WHAT YOU WILL DO ::
Starting at the line that contains "the free value" and ending at the line that contains "comes once it has", the lines below are to be given again exactly, with nothing added.

(Saved data entries)
BEGIN
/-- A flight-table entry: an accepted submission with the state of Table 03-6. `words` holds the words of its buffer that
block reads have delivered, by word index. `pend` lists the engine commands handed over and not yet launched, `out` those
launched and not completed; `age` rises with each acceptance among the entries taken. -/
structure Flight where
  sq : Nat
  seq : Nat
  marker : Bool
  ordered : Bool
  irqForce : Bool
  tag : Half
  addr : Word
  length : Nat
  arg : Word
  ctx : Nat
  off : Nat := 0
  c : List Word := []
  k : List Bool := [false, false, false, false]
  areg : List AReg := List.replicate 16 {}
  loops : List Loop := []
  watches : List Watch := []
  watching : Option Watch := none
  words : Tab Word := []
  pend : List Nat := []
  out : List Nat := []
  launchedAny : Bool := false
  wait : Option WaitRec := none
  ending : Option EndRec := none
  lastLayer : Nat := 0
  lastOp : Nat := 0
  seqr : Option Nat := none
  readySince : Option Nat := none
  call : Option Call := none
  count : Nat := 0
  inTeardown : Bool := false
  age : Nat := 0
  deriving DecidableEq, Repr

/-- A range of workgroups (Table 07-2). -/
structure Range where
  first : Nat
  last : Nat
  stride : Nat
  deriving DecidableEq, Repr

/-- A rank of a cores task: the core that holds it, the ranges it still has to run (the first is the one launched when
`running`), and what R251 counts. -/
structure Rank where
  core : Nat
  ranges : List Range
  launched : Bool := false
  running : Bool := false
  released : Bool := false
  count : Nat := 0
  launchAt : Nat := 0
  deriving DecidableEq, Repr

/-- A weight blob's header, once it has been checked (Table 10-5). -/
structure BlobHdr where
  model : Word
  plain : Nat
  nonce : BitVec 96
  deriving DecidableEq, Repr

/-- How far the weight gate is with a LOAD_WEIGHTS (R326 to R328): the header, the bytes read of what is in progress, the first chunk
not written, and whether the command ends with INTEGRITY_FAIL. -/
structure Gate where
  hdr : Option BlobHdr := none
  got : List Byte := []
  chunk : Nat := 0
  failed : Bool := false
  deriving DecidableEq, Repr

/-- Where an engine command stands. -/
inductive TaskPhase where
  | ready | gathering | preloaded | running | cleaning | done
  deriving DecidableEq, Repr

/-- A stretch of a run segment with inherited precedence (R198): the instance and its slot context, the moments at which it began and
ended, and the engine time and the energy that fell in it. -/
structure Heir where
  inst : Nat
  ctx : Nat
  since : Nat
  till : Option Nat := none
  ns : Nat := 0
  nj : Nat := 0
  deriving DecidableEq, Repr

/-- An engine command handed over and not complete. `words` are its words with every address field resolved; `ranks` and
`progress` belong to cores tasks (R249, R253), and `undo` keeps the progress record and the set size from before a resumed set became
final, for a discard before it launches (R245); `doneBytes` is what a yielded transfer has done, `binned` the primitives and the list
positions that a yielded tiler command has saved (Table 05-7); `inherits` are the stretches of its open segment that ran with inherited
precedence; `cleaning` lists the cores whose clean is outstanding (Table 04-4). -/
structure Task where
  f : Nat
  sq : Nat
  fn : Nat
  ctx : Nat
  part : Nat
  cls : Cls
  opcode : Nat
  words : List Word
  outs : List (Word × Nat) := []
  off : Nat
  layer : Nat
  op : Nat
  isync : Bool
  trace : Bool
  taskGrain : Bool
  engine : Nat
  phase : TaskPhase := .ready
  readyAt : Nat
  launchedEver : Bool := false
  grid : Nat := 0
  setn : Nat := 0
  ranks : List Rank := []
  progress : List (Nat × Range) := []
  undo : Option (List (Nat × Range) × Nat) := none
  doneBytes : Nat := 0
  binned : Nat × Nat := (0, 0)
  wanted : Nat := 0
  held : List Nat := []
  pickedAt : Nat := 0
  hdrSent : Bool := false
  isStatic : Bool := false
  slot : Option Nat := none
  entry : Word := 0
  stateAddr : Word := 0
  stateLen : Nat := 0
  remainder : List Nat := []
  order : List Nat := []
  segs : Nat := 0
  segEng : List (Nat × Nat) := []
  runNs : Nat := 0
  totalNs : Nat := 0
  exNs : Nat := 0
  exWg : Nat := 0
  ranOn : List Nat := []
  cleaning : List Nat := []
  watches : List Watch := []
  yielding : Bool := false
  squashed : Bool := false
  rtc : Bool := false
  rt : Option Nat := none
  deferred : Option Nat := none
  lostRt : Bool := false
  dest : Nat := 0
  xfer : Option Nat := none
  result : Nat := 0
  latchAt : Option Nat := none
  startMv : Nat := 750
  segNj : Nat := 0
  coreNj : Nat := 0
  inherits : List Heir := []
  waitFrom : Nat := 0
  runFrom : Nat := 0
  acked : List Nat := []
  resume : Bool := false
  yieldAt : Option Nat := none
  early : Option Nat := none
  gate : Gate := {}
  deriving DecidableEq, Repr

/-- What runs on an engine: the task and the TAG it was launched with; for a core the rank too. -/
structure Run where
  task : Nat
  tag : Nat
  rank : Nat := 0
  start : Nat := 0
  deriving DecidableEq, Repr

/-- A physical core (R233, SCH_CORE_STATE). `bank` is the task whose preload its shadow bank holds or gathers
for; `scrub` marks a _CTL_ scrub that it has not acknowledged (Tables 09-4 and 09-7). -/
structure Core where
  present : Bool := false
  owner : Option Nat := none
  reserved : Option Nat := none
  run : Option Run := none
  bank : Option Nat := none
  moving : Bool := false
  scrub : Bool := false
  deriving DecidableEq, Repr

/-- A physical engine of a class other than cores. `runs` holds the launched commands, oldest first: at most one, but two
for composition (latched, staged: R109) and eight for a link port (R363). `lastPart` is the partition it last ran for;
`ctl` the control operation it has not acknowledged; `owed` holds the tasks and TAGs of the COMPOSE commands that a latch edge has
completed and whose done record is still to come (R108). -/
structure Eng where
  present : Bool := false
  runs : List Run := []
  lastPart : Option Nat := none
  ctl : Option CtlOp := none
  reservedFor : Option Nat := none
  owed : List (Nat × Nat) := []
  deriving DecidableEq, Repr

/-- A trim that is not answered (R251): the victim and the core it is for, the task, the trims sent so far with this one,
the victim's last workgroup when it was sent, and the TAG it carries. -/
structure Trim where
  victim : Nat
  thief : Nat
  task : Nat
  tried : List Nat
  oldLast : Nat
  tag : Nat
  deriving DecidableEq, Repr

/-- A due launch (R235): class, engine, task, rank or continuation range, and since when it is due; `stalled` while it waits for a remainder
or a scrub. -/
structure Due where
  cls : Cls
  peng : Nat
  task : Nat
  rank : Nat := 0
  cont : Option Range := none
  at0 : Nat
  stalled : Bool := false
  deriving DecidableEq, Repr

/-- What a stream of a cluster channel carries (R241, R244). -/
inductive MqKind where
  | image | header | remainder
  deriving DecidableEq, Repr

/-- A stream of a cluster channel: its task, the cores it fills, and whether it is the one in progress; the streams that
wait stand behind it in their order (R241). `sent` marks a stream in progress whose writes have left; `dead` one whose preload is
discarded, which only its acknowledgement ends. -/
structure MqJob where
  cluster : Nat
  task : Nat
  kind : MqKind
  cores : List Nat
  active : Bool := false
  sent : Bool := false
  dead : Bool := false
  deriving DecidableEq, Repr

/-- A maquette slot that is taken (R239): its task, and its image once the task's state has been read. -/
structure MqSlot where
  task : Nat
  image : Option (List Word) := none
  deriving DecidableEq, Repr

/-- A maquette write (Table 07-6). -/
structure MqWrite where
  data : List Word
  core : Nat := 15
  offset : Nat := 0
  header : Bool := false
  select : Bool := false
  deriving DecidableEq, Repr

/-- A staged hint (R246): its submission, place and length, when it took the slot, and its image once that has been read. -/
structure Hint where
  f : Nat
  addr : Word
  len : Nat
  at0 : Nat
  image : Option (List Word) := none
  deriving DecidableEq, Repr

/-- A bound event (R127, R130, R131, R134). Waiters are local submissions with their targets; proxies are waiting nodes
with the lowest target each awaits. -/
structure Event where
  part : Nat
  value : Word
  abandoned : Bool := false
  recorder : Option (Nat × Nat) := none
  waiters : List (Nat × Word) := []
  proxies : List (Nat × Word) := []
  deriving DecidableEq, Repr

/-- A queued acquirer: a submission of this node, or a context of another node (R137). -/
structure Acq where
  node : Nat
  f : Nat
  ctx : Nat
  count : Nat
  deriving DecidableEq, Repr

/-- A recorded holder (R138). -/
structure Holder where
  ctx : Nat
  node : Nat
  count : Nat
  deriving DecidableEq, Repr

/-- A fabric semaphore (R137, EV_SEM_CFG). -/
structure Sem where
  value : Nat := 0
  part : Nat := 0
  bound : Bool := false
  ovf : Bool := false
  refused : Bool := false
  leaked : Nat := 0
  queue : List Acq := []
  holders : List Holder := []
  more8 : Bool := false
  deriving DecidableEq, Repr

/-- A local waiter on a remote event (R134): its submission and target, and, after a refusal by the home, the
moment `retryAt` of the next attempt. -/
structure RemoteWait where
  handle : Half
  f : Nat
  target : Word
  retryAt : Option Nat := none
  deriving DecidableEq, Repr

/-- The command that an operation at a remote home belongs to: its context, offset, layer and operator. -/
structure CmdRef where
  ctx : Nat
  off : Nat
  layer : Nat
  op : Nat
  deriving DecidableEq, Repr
END
BEGIN
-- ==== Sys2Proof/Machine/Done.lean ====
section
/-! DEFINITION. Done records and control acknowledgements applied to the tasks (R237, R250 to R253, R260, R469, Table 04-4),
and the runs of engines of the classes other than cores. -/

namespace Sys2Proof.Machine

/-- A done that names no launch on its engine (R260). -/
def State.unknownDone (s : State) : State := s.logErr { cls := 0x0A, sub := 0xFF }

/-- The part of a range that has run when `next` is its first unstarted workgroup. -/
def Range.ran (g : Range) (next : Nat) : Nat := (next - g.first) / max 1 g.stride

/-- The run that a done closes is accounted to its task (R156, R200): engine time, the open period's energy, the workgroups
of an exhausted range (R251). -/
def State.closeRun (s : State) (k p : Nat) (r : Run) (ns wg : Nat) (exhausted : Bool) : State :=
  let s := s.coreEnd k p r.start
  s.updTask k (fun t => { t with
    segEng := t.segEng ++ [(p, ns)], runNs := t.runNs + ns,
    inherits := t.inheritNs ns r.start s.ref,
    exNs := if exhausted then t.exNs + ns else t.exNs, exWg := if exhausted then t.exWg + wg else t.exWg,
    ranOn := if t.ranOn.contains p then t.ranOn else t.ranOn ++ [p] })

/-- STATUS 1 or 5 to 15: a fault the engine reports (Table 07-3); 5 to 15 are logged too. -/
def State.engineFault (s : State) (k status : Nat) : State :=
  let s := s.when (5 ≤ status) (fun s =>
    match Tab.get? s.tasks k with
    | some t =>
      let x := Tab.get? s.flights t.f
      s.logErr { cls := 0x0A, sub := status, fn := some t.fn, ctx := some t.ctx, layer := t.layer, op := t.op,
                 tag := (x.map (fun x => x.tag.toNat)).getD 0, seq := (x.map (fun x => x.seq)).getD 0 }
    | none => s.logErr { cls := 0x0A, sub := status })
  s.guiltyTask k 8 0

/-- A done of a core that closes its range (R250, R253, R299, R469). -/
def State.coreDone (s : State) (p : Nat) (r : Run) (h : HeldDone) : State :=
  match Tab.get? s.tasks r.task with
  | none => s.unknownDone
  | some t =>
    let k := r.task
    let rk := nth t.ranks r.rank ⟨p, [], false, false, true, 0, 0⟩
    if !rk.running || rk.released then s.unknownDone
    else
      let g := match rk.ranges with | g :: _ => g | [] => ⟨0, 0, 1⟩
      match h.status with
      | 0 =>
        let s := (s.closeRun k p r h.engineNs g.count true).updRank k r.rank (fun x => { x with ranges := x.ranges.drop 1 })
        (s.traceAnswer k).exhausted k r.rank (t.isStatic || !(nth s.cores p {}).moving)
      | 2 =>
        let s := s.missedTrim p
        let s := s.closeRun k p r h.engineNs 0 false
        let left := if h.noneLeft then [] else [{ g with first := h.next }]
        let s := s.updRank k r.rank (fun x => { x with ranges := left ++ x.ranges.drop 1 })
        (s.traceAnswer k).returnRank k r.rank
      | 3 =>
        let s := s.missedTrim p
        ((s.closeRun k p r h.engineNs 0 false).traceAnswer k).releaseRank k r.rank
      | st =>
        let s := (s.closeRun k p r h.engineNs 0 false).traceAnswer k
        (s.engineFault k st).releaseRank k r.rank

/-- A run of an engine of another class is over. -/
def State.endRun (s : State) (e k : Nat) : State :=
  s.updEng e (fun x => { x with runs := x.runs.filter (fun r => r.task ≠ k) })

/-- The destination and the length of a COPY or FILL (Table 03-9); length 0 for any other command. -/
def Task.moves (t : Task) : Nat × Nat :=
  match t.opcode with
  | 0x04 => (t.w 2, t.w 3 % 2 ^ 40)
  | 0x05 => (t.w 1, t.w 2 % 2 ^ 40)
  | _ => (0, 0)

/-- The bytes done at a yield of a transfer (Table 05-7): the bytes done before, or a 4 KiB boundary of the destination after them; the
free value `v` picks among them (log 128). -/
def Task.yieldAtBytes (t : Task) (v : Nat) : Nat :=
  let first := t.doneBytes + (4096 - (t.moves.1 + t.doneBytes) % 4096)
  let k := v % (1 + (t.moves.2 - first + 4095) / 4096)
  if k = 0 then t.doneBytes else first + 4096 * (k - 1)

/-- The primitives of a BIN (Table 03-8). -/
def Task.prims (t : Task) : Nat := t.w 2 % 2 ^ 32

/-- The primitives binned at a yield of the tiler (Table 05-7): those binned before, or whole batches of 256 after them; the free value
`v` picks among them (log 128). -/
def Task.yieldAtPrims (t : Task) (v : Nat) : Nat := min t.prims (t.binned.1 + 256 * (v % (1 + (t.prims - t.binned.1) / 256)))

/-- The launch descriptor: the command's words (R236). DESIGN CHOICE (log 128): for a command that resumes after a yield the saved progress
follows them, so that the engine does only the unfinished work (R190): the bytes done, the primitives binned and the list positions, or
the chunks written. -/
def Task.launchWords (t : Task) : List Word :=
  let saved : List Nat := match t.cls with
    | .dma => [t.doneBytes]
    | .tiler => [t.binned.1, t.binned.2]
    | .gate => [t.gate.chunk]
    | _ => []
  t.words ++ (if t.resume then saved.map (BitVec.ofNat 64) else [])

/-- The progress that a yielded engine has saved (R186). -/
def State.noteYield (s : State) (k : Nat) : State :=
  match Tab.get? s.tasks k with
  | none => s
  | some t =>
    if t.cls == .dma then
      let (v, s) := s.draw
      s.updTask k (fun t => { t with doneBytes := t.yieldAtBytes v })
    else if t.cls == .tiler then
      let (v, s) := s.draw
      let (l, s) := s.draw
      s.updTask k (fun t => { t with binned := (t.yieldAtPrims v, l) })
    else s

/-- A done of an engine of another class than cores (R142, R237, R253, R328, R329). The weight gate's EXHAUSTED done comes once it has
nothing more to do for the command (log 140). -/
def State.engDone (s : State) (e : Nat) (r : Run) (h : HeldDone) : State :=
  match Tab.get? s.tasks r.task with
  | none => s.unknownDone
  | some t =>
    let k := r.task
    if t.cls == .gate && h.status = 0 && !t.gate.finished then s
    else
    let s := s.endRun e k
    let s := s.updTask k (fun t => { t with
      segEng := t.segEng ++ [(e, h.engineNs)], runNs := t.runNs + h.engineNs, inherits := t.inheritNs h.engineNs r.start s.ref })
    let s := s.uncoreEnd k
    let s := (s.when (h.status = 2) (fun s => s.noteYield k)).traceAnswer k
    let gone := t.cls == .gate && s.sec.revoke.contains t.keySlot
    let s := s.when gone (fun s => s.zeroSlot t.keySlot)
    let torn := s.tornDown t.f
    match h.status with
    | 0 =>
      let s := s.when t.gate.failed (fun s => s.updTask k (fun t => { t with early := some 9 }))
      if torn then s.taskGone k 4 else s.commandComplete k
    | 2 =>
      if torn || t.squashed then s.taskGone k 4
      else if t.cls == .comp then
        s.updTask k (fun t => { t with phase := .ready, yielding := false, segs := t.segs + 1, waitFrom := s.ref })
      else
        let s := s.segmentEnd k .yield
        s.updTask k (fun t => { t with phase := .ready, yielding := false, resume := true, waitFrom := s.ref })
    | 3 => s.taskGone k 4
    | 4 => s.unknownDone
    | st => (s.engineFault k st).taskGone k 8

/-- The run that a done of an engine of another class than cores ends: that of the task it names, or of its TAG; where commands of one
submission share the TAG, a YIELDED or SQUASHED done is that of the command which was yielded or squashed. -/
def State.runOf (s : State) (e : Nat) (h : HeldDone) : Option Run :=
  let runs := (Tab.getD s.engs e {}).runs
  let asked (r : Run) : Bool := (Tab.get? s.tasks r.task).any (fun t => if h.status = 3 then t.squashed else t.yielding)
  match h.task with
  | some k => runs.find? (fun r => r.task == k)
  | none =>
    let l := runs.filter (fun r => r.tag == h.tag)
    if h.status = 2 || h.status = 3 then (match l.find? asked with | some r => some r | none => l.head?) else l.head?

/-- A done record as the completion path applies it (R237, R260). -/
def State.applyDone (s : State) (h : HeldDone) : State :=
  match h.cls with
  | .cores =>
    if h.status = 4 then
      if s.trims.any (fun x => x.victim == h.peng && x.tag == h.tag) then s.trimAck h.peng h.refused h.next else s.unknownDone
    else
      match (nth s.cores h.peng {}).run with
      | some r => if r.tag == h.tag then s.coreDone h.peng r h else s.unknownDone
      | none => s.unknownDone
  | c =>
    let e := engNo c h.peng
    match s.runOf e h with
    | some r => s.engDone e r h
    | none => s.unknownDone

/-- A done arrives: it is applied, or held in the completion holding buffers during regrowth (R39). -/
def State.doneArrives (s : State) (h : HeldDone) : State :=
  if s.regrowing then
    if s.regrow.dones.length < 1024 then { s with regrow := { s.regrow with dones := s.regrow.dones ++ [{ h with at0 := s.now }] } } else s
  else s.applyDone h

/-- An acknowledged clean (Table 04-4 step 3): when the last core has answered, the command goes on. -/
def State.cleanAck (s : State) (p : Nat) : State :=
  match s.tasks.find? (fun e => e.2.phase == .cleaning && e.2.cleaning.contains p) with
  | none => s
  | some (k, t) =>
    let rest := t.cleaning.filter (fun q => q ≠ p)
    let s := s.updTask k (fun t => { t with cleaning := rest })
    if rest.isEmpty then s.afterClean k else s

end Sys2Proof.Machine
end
END
EXERCISE SOLUTION ::
/-- The primitives binned at a yield of the tiler (Table 05-7): those binned before, or whole batches of 256 after them; the free value
`v` picks among them (log 128). -/
def Task.yieldAtPrims (t : Task) (v : Nat) : Nat := min t.prims (t.binned.1 + 256 * (v % (1 + (t.prims - t.binned.1) / 256)))

/-- The launch descriptor: the command's words (R236). DESIGN CHOICE (log 128): for a command that resumes after a yield the saved progress
follows them, so that the engine does only the unfinished work (R190): the bytes done, the primitives binned and the list positions, or
the chunks written. -/
def Task.launchWords (t : Task) : List Word :=
  let saved : List Nat := match t.cls with
    | .dma => [t.doneBytes]
    | .tiler => [t.binned.1, t.binned.2]
    | .gate => [t.gate.chunk]
    | _ => []
  t.words ++ (if t.resume then saved.map (BitVec.ofNat 64) else [])

/-- The progress that a yielded engine has saved (R186). -/
def State.noteYield (s : State) (k : Nat) : State :=
  match Tab.get? s.tasks k with
  | none => s
  | some t =>
    if t.cls == .dma then
      let (v, s) := s.draw
      s.updTask k (fun t => { t with doneBytes := t.yieldAtBytes v })
    else if t.cls == .tiler then
      let (v, s) := s.draw
      let (l, s) := s.draw
      s.updTask k (fun t => { t with binned := (t.yieldAtPrims v, l) })
    else s

/-- A done of an engine of another class than cores (R142, R237, R253, R328, R329). The weight gate's EXHAUSTED done comes once it has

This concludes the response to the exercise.